Even deep into this drama, it's difficult for viewers to forget that this is as much a story about privilege as it is about addiction. Based on his 18 stints in rehab from the age of 15, co-writer Nick Reiner's experience, thus far, differs in outcome from that of most drug addicts in that his ordeal (to date) has ended in a multi-million dollar movie. At times the film feels like a string of passages from a drug addict's diary, rewritten post-recovery to adhere to screenplay form. The script isn't bad; it's just not artfully enough constructed to get at the true emotional pain and satisfaction a subject this tragic could potentially mine. Nick's father, director Rob Reiner, is the gifted filmmaker responsible for such comic classics as When Harry Met Sally and The Princess Bride. Perhaps the collaborators are too close to the subject, as you get the sense that -- as earnest and workmanlike as this movie is -- emotions are held at bay.

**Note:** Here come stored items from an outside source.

/-- Link stages of the mesh link from tile `t` in direction `d`; 0 where the grid has no link (Table 4-2). -/
def linkStages (t d : Nat) : Nat :=
  let x := t % 8
  let y := t / 8
  let nb : Option Nat :=
    if d = 0 then (if y = 0 then none else some (t - 8))
    else if d = 1 then (if x = 7 then none else some (t + 1))
    else if d = 2 then (if y = 7 then none else some (t + 8))
    else if d = 3 then (if x = 0 then none else some (t - 1))
    else none
  match nb with
  | none => 0
  | some u =>
    if passTiles.contains t || passTiles.contains u then 3
    else if (d = 1 || d = 3) && (y = 0 || y = 7) then 2
    else if (d = 0 || d = 2) && (y = 0 || y = 7 || u / 8 = 0 || u / 8 = 7) then 2
    else 1

/-! ### Decode of an offset -/

/-- A decoded offset: the rows of its block, the offset in the block and the power domain (R434). -/
structure RegPlace where
  rows : List RegRow
  rel  : Nat
  dom  : Nat
  deriving DecidableEq, Repr

/-- Rows of the NI common block without the entries Table 17-7 marks absent for the tile's kind. -/
def niRows (t : Nat) : List RegRow :=
  match tileUnit t with
  | .pt _ => rows_ni
  | .kt _ => rows_ni.filter (fun r => r.off != 0x38)
  | .single 2 => rows_ni.filter (fun r => r.off != 0x38)
  | .single 3 => rows_ni.filter (fun r => r.off != 0x38 && r.off != 0x28)
  | _ => rows_ni.filter (fun r => r.off < 0x28)

def decodeGlb (o : Nat) : RegPlace :=
  if 0x3400 ≤ o ∧ o < 0x3A00 then
    let j := (o - 0x3400) / 0x100
    let t := singleTiles.getD j 9
    ⟨niRows t, (o - 0x3400) % 0x100, tileDomain t⟩
  else if 0x1010 ≤ o ∧ o < 0x11E0 then ⟨rows_hpart, o % 0x10, domCore⟩
  else if 0x2000 ≤ o ∧ o < 0x3000 then ⟨rows_slot, (o - 0x2000) % 0x40, domCore⟩
  else if 0x1000 ≤ o ∧ o < 0x3000 then ⟨[], 0, domCore⟩
  else ⟨rows_glb, o, domCore⟩

/-- The part of a PT, CT or KT region that every such tile lays out alike: plumes, NI common block,
elimination counters and entries. -/
def decodeTileCommon (t o : Nat) (elimRows : List RegRow) (dom : Nat) (rest : RegPlace) : RegPlace :=
  if 0x5800 ≤ o ∧ o < 0x5C00 then ⟨rows_plume, (o - 0x5800) % 0x80, dom⟩
  else if 0x5C00 ≤ o ∧ o < 0x5D00 then ⟨niRows t, o - 0x5C00, dom⟩
  else if 0x5F00 ≤ o ∧ o < 0x6000 ∧ o ≠ 0x5F18 ∧ o ≠ 0x5F1C then ⟨elimRows, o - 0x5F00, dom⟩
  else if 0x6000 ≤ o ∧ o < 0x8000 then ⟨elimRows, o - 0x5F00, dom⟩
  else rest

def decodePt (c o : Nat) : RegPlace :=
  let rest : RegPlace :=
    if 0x4000 ≤ o ∧ o < 0x4800 then ⟨rows_sched, (o - 0x4000) % 0x100, c⟩
    else if 0x4800 ≤ o ∧ o < 0x5800 then ⟨rows_str, (o - 0x4800) % 0x40, c⟩
    else if 0x8000 ≤ o ∧ o < 0x9000 then ⟨rows_lnk, (o - 0x8000) % 0x200, c⟩
    else if 0xA000 ≤ o ∧ o < 0xA800 then ⟨rows_pcfg, (o - 0xA000) % 0x100, c⟩
    else if 0xE000 ≤ o ∧ o < 0xF000 then ⟨rows_win, (o - 0xE000) % 0x20, c⟩
    else ⟨rows_pt, o, c⟩
  decodeTileCommon (ptTile c) o rows_elim c rest

def decodeKt (e o : Nat) : RegPlace :=
  let rest : RegPlace :=
    if 0x4800 ≤ o ∧ o < 0x4C00 then ⟨rows_bind, (o - 0x4800) % 0x40, 40 + e⟩
    else if 0xE000 ≤ o ∧ o < 0xE800 then ⟨rows_winNative, (o - 0xE000) % 0x20, 40 + e⟩
    else ⟨rows_kt, o, 40 + e⟩
  decodeTileCommon (ktTile e) o rows_elim (40 + e) rest

/-- The block and relative offset of a block-window offset, by Table 17-1; `none` in every gap of R435. -/
def decodeOffset (off : Nat) : Option RegPlace :=
  if off % 4 ≠ 0 then none
  else if off < 0x10000 then some (decodeGlb off)
  else if off < 0x20000 then some ⟨rows_tm, off - 0x10000, domCore⟩
  else if off < 0x30000 then
    if 0x21000 ≤ off ∧ off < 0x21000 + 63 * 0x40 then some ⟨rows_pwdom, (off - 0x21000) % 0x40, domAO⟩
    else if off < 0x21000 then some ⟨rows_pw, off - 0x20000, domAO⟩
    else none
  else if off < 0x40000 then
    if 0x31000 ≤ off ∧ off < 0x31800 then some ⟨rows_winNative, (off - 0x31000) % 0x20, domCore⟩
    else some ⟨rows_cx, off - 0x30000, domCore⟩
  else if off < 0x48000 then some ⟨if off < 0x44000 then rows_mba else rows_mbb, (off - 0x40000) % 0x4000, domCore⟩
  else if off < 0x50000 then none
  else if off < 0x57800 then
    let n := (off - 0x50000) / 0x400
    some ⟨rows_gd, (off - 0x50000) % 0x400, guardDomain n⟩
  else if off < 0x60000 then none
  else if off < 0x70000 then some ⟨rows_tl, off - 0x60000, 61⟩
  else if off < 0x80000 then some ⟨rows_sc, off - 0x70000, domCore⟩
  else if off < 0x100000 then none
  else if off < 0x200000 then some (decodePt ((off - 0x100000) / 0x10000) (off % 0x10000))
  else if off < 0x300000 then
    let p := (off - 0x200000) / 0x80000
    let t := (off - 0x200000) % 0x80000 / 0x2000
    some ⟨rows_rt, off % 0x2000, (if p = 0 then 52 else 56) + quadrant t⟩
  else if off < 0x3C0000 then
    let b := (off - 0x300000) / 0x8000
    let o := (off - 0x300000) % 0x8000
    some (decodeTileCommon (ctTile b) o rows_elim (16 + b) ⟨rows_ct, o, 16 + b⟩)
  else if off < 0x3F0000 then none
  else if off < 0x3F0E00 then some ⟨rows_ctc, off - 0x3F0000, domCore⟩
  else if off < 0x400000 then none
  else if off < 0x4C0000 then some (decodeKt ((off - 0x400000) / 0x10000) (off % 0x10000))
  else if off < 0x500000 then none
  else if off < 0x512000 then some ⟨rows_rte, off - 0x500000, domCore⟩
  else if off < 0x600000 then none
  else if off < 0x700000 then some ⟨rows_bsn, (off - 0x600000) % 0x400, domCore⟩
  else none

/-- Does row `r` hold relative offset `rel`? A pair row holds its low and its high word. -/
def RegRow.holds (r : RegRow) (rel : Nat) : Bool :=
  if r.kind = .pair then
    let st := if r.count = 1 then 8 else r.stride
    r.off ≤ rel && rel < r.off + st * r.count && decide ((rel - r.off) % st = 0 ∨ (rel - r.off) % st = 4)
  else r.off ≤ rel && rel < r.off + r.stride * r.count && (rel - r.off) % r.stride == 0

/-- Is `rel` the high word of counter-pair row `r`? -/
def RegRow.isHi (r : RegRow) (rel : Nat) : Bool :=
  r.kind == .cntHi || (r.kind == .pair && (rel - r.off) % 8 == 4)

/-- The row of an offset, with the power domain; `none` where nothing occupies it (R13, R435). -/
def regRow (off : Nat) : Option (RegRow × Nat) :=
  match decodeOffset off with
  | none => none
  | some p => match p.rows.find? (·.holds p.rel) with
    | none => none
    | some r => some (r, p.dom)

/-- RTPt_ID at reset: tile, plane, pass bit and link stages (Tables 4-2 and 4-9). -/
def rtIdWord (p t : Nat) : Nat :=
  t + p * 64 + (if passTiles.contains t then 128 else 0) + linkStages t 0 * 256 + linkStages t 1 * 1024
    + linkStages t 2 * 4096 + linkStages t 3 * 16384

/-- The reset value of the register at an offset: the value its field map gives, with the registers whose
reset value depends on the index computed (Tables 4-9, 13-13, 11-6). -/
def resetWord (off : Nat) : Nat :=
  if 0x200000 ≤ off ∧ off < 0x300000 ∧ off % 0x2000 = 0 then
    rtIdWord ((off - 0x200000) / 0x80000) ((off - 0x200000) % 0x80000 / 0x2000)
  else if off = 0x600000 then 1
  else if 0x21000 + 52 * 0x40 ≤ off ∧ off < 0x21000 + 60 * 0x40 ∧ off % 0x40 = 0 then 3
  else if 0x21000 + 52 * 0x40 ≤ off ∧ off < 0x21000 + 60 * 0x40 ∧ off % 0x40 = 8 then 6
  else match regRow off with
    | some (r, _) => if r.kind = .plain then r.rst else 0
    | none => 0

/-- The lock group of SC_LOCK that covers the writable fields of a register (Table 17-9). -/
def lockGroup (off : Nat) : Option Nat :=
  if 0x50000 ≤ off ∧ off < 0x57800 then
    let n := (off - 0x50000) / 0x400
    let o := off % 0x400
    if o < 0x208 ∨ (0x240 ≤ o ∧ o < 0x248) then
      some (if n < 16 then 0 else if n < 28 then 1 else if n = 28 then 2 else 3)
    else none
  else if 0x3F0000 ≤ off ∧ off < 0x3F0200 then (if off % 0x10 = 0xC then none else some 4)
  else if 0x3F0400 ≤ off ∧ off < 0x3F0C00 ∧ off % 0x20 = 0 then some 5
  else if off = 0x70008 then some 6
  else none

/-- The bits of a register that its lock group covers (R447). -/
def lockMask (off : Nat) : Nat :=
  if 0x3F0000 ≤ off ∧ off < 0x3F0200 ∧ off % 0x10 = 8 then 0x1FF else 0xFFFFFFFF

/-- The saturation group of a counter by its region (R420). -/
def satGroup (off : Nat) : Nat :=
  if off < 0x10000 then 0 else if off < 0x20000 then 1 else if off < 0x30000 then 2
  else if off < 0x40000 then 3 else if off < 0x50000 then 4 else if off < 0x60000 then 5
  else if off < 0x70000 then 6 else if off < 0x80000 then 7 else if off < 0x200000 then 8
  else if off < 0x300000 then 9 else if off < 0x400000 then 10 else if off < 0x500000 then 11
  else if off < 0x600000 then 12 else 13

end Sys2Proof.Machine
end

And consequences are perhaps unintentionally mitigated by our knowledge that ultimately, Charlie's wealthy and caring parents will be there to help. As the co-author did in life, Charlie ends up temporarily on the street -- but as a child of privilege, we know that Charlie has choices money can buy, while many, many others in his position do not. Additionally, Charlie tries so hard to cover his pain and distance himself from his own situation with sarcasm and cynicism that he makes it tough for audiences to like him, to see beneath the armor to his decent core. And his father, however misinformed by experts about the most beneficial approach to Charlie's problem, is portrayed as a stock, clichéd villain who's only allowed to reveal actual feelings in the movie's final moments, at which time Charlie, too, exposes some emotions and vulnerabilities. It's all a bit to late to work. A Star Is Born, also about addiction buffered by wealth, tears your heart, while Being Charlie misses opportunities to dig into the pain and collateral damage of addiction. No doubt the Reiners truly felt all of that kind of pain, but the movie falls short of evoking it in us.
Talk to your kids about ...
Families can talk about how Being Charlie portrays depicts substance use and addiction. Is it glamorized in any way? Do you think openly discussing the dangers of addiction might help younger people avoid drug and alcohol abuse?
What are the repercussions of drug use in this movie? Why is it important for kids to see consequences?